自阿伏幹走後,阿婠每天都要問好幾遍,爹爹呢?
戴纓也總是說,爹爹快來了,很快就來了……
她總是無比堅定地這樣說著,只是一日一日過去,漸漸地,另一個聲音大了起來:外面的人進不來,裡面的人出不去……
阿伏幹離開後,這座城依舊是那個樣子。
這日,她晾曬好衣裳,將女兒託付給翠嬸,出了簸箕巷。
在她剛出簸箕巷,就有兩人跟上了她,她沒有去管,隨那兩人不近不遠地跟著。
戴纓一路走,一路看。
人們還和往常一樣,沒什麼不同,賣菜的蹲在攤子後面打盹兒,鐵匠鋪裡叮叮噹噹響,茶館裡飄出一陣說書人的聲音,街對面停著一輛驢板車,她招手,車伕趕著車過來。
“夫人要去哪兒?”他問。
“送我去城門。”
車伕應了一聲“好嘞”,戴纓坐上了板車,板車在石板路上行駛著,往城門方向去。
到了城門前,她抬眼去看,這裡她來過不下一回,嚴守的城門前,兇狠的城門兵,還有進進出出的商旅、書生、販貨的村人……

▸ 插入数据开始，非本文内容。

-- ==== Sys2Proof/Machine/MemInstr.lean ====
section
/-!
DEFINITION. Loads, stores and the record instructions (15 R411 to R415): 0x80 to 0x8F. A load becomes an operation whose
lines are read by steps of their own (LOAD_DATA_RETURN); a plain store is complete when its entries are in the
pending-store buffer.
-/
namespace Sys2Proof.Machine

/-! ### Loads (15 R411, R412) -/

/-- The lanes of a load as its operation keeps them, with what their own pending entries give (08 R225). -/
def Ctx.loadLanes (x : Ctx) (space : Space) (ps : List Probe) : List LaneAccess :=
  x.L.map (fun t =>
    match ps.find? (fun p => p.lane == t) with
    | none => { lane := t, addr := 0, clamped := true }
    | some p => { lane := t, addr := p.addr, bitPos := p.bitPos
                  forward := forwardBits (psbStores x.g.ctl.psb) space t p.addr p.span })

/-- The lines of a load: a reserved line must leave for its slot and be served there (04 R113), any other is sent at once. -/
def State.loadLines (s : State) (r : BufRec) (slot : Nat) (space : Space) (ps : List Probe) : List LineAccess :=
  (distinct (ps.flatMap (fun p => p.lines))).map (fun n =>
    { addr := n, phys := s.physOf space .read n, slot := slot, left := !r.reserved, served := !r.reserved })

/-- Load (15 R411) of a form, with the scope an LDA32 acquires at (R412). -/
def Ctx.load (x : Ctx) (s : State) (form : LoadForm) (words : Nat) (acquires : Bool) : Act :=
  let image := Sparse.get 0#256 x.g.recs x.b
  let r := bufRec image
  match x.tests s r x.b form.bytes .read (form != .shape) with
  | .stop a => a
  | .go space ps =>
    let after := ps.flatMap (fun p => s.atomicsOver x.gid p.lane space p.addr (p.addr + p.span))
    if !after.isEmpty then .wait .barrier (.ops after)
    else
      let hint := if r.cpol = 0 then modeCpol x.mode else r.cpol
      .done (x.start (x.charge s r space ps) words (.load form space image hint (s.loadLines r x.b space ps)
        (x.loadLanes space ps) (if acquires && r.scope != 0 then some r.scope else none) x.uni))

/-- The page of a load whose destination is of a kind. -/
def loadForm (d : Kind) : Form := { d := d, a := .reg, b := .record, dWrite := true, long := true, mem := true }

/-- LD32. -/
def execLd32 (d a b : Byte) : State → Host.Outcome State Fault Refusal :=
  issue (loadForm .reg) 0x80 d a b (fun x s => x.load s (.reg 4 false 1) 1 false)

/-- LDA32: LD32 and then an acquire at the record's SCOPE. -/
def execLda32 (d a b : Byte) : State → Host.Outcome State Fault Refusal :=
  issue (loadForm .reg) 0x81 d a b (fun x s => x.load s (.reg 4 false 1) 1 true)

/-- LD8: the byte, zero-extended. -/
def execLd8 (d a b : Byte) : State → Host.Outcome State Fault Refusal :=
  issue (loadForm .reg) 0x82 d a b (fun x s => x.load s (.reg 1 false 1) 1 false)

/-- LD8S: the byte, sign-extended. -/
def execLd8s (d a b : Byte) : State → Host.Outcome State Fault Refusal :=
  issue (loadForm .reg) 0x83 d a b (fun x s => x.load s (.reg 1 true 1) 1 false)

/-- LD16: the half word, zero-extended. -/
def execLd16 (d a b : Byte) : State → Host.Outcome State Fault Refusal :=
  issue (loadForm .reg) 0x84 d a b (fun x s => x.load s (.reg 2 false 1) 1 false)

/-- LD16S: the half word, sign-extended. -/
def execLd16s (d a b : Byte) : State → Host.Outcome State Fault Refusal :=
  issue (loadForm .reg) 0x85 d a b (fun x s => x.load s (.reg 2 true 1) 1 false)

/-- LD64: a pair. -/
def execLd64 (d a b : Byte) : State → Host.Outcome State Fault Refusal :=
  issue (loadForm .pair) 0x86 d a b (fun x s => x.load s (.reg 8 false 2) 2 false)

/-- LD128: four registers. -/
def execLd128 (d a b : Byte) : State → Host.Outcome State Fault Refusal :=
  issue (loadForm .quad) 0x87 d a b (fun x s => x.load s (.reg 16 false 4) 4 false)

/-! ### Stores (15 R413, R414) -/

/-- A number from words, low word first. -/
def natOfWords (ws : List Word) : Nat := ws.foldr (fun w n => w.toNat + 2 ^ 32 * n) 0

/-- The data of a store in a lane: the register, pair or quad of d. -/
def Ctx.dataOf (x : Ctx) (s : State) (t : Nat) : Nat :=
  match x.kind .d with
  | .pair => (x.rdPair s .d t).toNat
  | .quad => natOfWords ((List.range 4).map (fun i => x.reg s (x.d + i) t))
  | _ => (x.rd s .d t).toNat

/-- The entries a store places, in ascending lane order (15 R413). -/
def Ctx.entries (x : Ctx) (s : State) (r : BufRec) (space : Space) (ps : List Probe) (size : Nat) (held : Option Nat) :
    List PsbEntry :=
  ps.flatMap (fun p => storeEntries r x.b space p size (x.dataOf s p.lane) held)

/-- Puts entries at the tail of a group's buffer. -/
def State.placeEntries (s : State) (gid : Nat) (es : List PsbEntry) : State :=
  s.onGroup gid (fun g => g.onCtl (fun c => { c with psb := c.psb ++ es }))

/-- The wait of a store for entries: the oldest entries overflow one by one (08 R233). -/
def Ctx.roomWait (x : Ctx) (n : Nat) : Act := .stall ⟨.queueFull, .psbRoom n⟩ (fun t => t.overflowOne x.gid)

/-- A plain store of a size (15 R413). -/
def Ctx.store (x : Ctx) (s : State) (size : Nat) : Act :=
  let r := bufRec (Sparse.get 0#256 x.g.recs x.b)
  match x.tests s r x.b size .write true with
  | .stop a => a
  | .go space ps =>
    let es := x.entries s r space ps size none
    if x.g.ctl.psbFree < es.length then x.roomWait es.length
    else .done ((x.charge s r space ps).placeEntries x.gid es)

/-- STL32 (15 R414): its own entry waits in the buffer until the rest of the release has completed; through a record of
SCOPE lane it is a plain store whose flag falls at once. -/
def Ctx.storeRelease (x : Ctx) (s : State) : Act :=
  let r := bufRec (Sparse.get 0#256 x.g.recs x.b)
  match x.tests s r x.b 4 .write true with
  | .stop a => a
  | .go space ps =>
    let held := if r.scope = 0 then none else some s.nextId
    let es := x.entries s r space ps 4 held
    if x.g.ctl.psbFree < es.length then x.roomWait es.length
    else if r.scope = 0 then .done ((x.charge s r space ps).placeEntries x.gid es)
    else
      let (id, s1) := s.fresh
      .done (((x.charge s1 r space ps).placeEntries x.gid es).startRelease (x.newOp id 0 .lease) r.scope none
        (.storeOwn es))

/-- The page of a plain store whose data is of a kind. -/
def storeForm (d : Kind) : Form := { d := d, a := .reg, b := .record, dRead := true, mem := true }

/-- ST32. -/
def execSt32 (d a b : Byte) : State → Host.Outcome State Fault Refusal :=
  issue (storeForm .reg) 0x88 d a b (fun x s => x.store s 4)

/-- STL32: ST32 and a release at the record's SCOPE. -/
def execStl32 (d a b : Byte) : State → Host.Outcome State Fault Refusal :=
  issue { storeForm .reg with long := true, sync := true } 0x89 d a b (fun x s => x.storeRelease s)

/-- ST8: d[7:0]. -/
def execSt8 (d a b : Byte) : State → Host.Outcome State Fault Refusal :=
  issue (storeForm .reg) 0x8A d a b (fun x s => x.store s 1)

/-- ST16: d[15:0]. -/
def execSt16 (d a b : Byte) : State → Host.Outcome State Fault Refusal :=
  issue (storeForm .reg) 0x8B d a b (fun x s => x.store s 2)

/-- ST64: a pair. -/
def execSt64 (d a b : Byte) : State → Host.Outcome State Fault Refusal :=
  issue (storeForm .pair) 0x8C d a b (fun x s => x.store s 8)

/-- ST128: four registers. -/
def execSt128 (d a b : Byte) : State → Host.Outcome State Fault Refusal :=
  issue (storeForm .quad) 0x8D d a b (fun x s => x.store s 16)

/-! ### Records (15 R415) -/

/-- RECWR: the image of eight registers of the lowest active lane becomes a record, unless the slot or the image is
reserved (ILLOP reason 8) or the image is invalid (MBZ, 07 R195). -/
def recWrite (x : Ctx) (s : State) : Act :=
  let image := imageOfWords ((List.range 8).map (fun j => x.reg s (x.a + j) x.low))
  if (bufRec (Sparse.get 0#256 x.g.recs x.b)).reserved || (bufRec image).reserved then x.badValue 1 8
  else if imageFaults image != 0 then x.badValue 3 (imageFaults image)
  else .done (s.onGroup x.gid (fun g => { g with recs := Sparse.set 0#256 g.recs x.b image }))

/-- RECWR. -/
def execRecwr (d a b : Byte) : State → Host.Outcome State Fault Refusal :=
  issue { d := .unused, a := .eight, b := .record, one := true } 0x8E d a b recWrite

/-- RECRD: word j of a record to register d + j of every lane of S. -/
def recRead (x : Ctx) (s : State) : Act :=
  let ws := imageWords (Sparse.get 0#256 x.g.recs x.b)
  .done (x.S.foldl (fun t lane => t.writeWords x.gid x.d lane ws) s)

/-- RECRD. -/
def execRecrd (d a b : Byte) : State → Host.Outcome State Fault Refusal :=
  issue { d := .eight, a := .unused, b := .record, dWrite := true, one := true } 0x8F d a b recRead

end Sys2Proof.Machine
end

而現在,那些城門兵沒了,只有一座高大的城牆矗立在那裡,門洞里人來人往,進出自由,沒有盤問,沒有查驗,誰想進就進,誰想出就出。
戴纓提起一口氣,往城門行去。
她隨著一個推板車的老漢,跟著他走,老漢將車推出了城門,她卻在城門口立住。
就這麼立了一刻,終於邁開步子,走出了那道門,走上了城門外的黃土路。
路是黃色的,黃土被日頭曬得發白,路面坑坑窪窪,上面印著深深淺淺的車轍和腳印。
她隨著零星的路人往前走,能走到哪裡,她自己也不清楚。
太陽很大,白晃晃地掛在頭頂上,曬得人頭皮發燙,路面的砂石被行人的腳和車輪碾過,發出沙沙的聲響。
身後那兩人依舊跟著她,他們沒有上前干涉她,只是默默地跟著。
這條城外的黃土路並不長,環眼一看,也不那麼寬,路兩邊是雜蔓的植物和溝壑。
所有的人走到一個岔路口,拐了一個彎,戴纓也隨著他們拐過去。
這條路比剛才又窄些,若說剛才那路是黃色,這條路便是綠色。
兩旁的樹木枝葉交錯,在頭頂搭成了一條天然的涼棚,蔥蘢的植物投下濃密的綠影,森涼森涼的,身上的燥熱一下子褪去不少。
她跟著他們走,路上不時有人說著什麼,屏息去聽,不過是說些家長裡短。
終於,他們走出了蜿蜒的山林小路,又到了另一個地方。
人們繼續往前走,各有各的去處,戴纓卻立在林口,不動了。
她四下環顧,看了一遍又一遍,笑出聲,腔子輕而短促。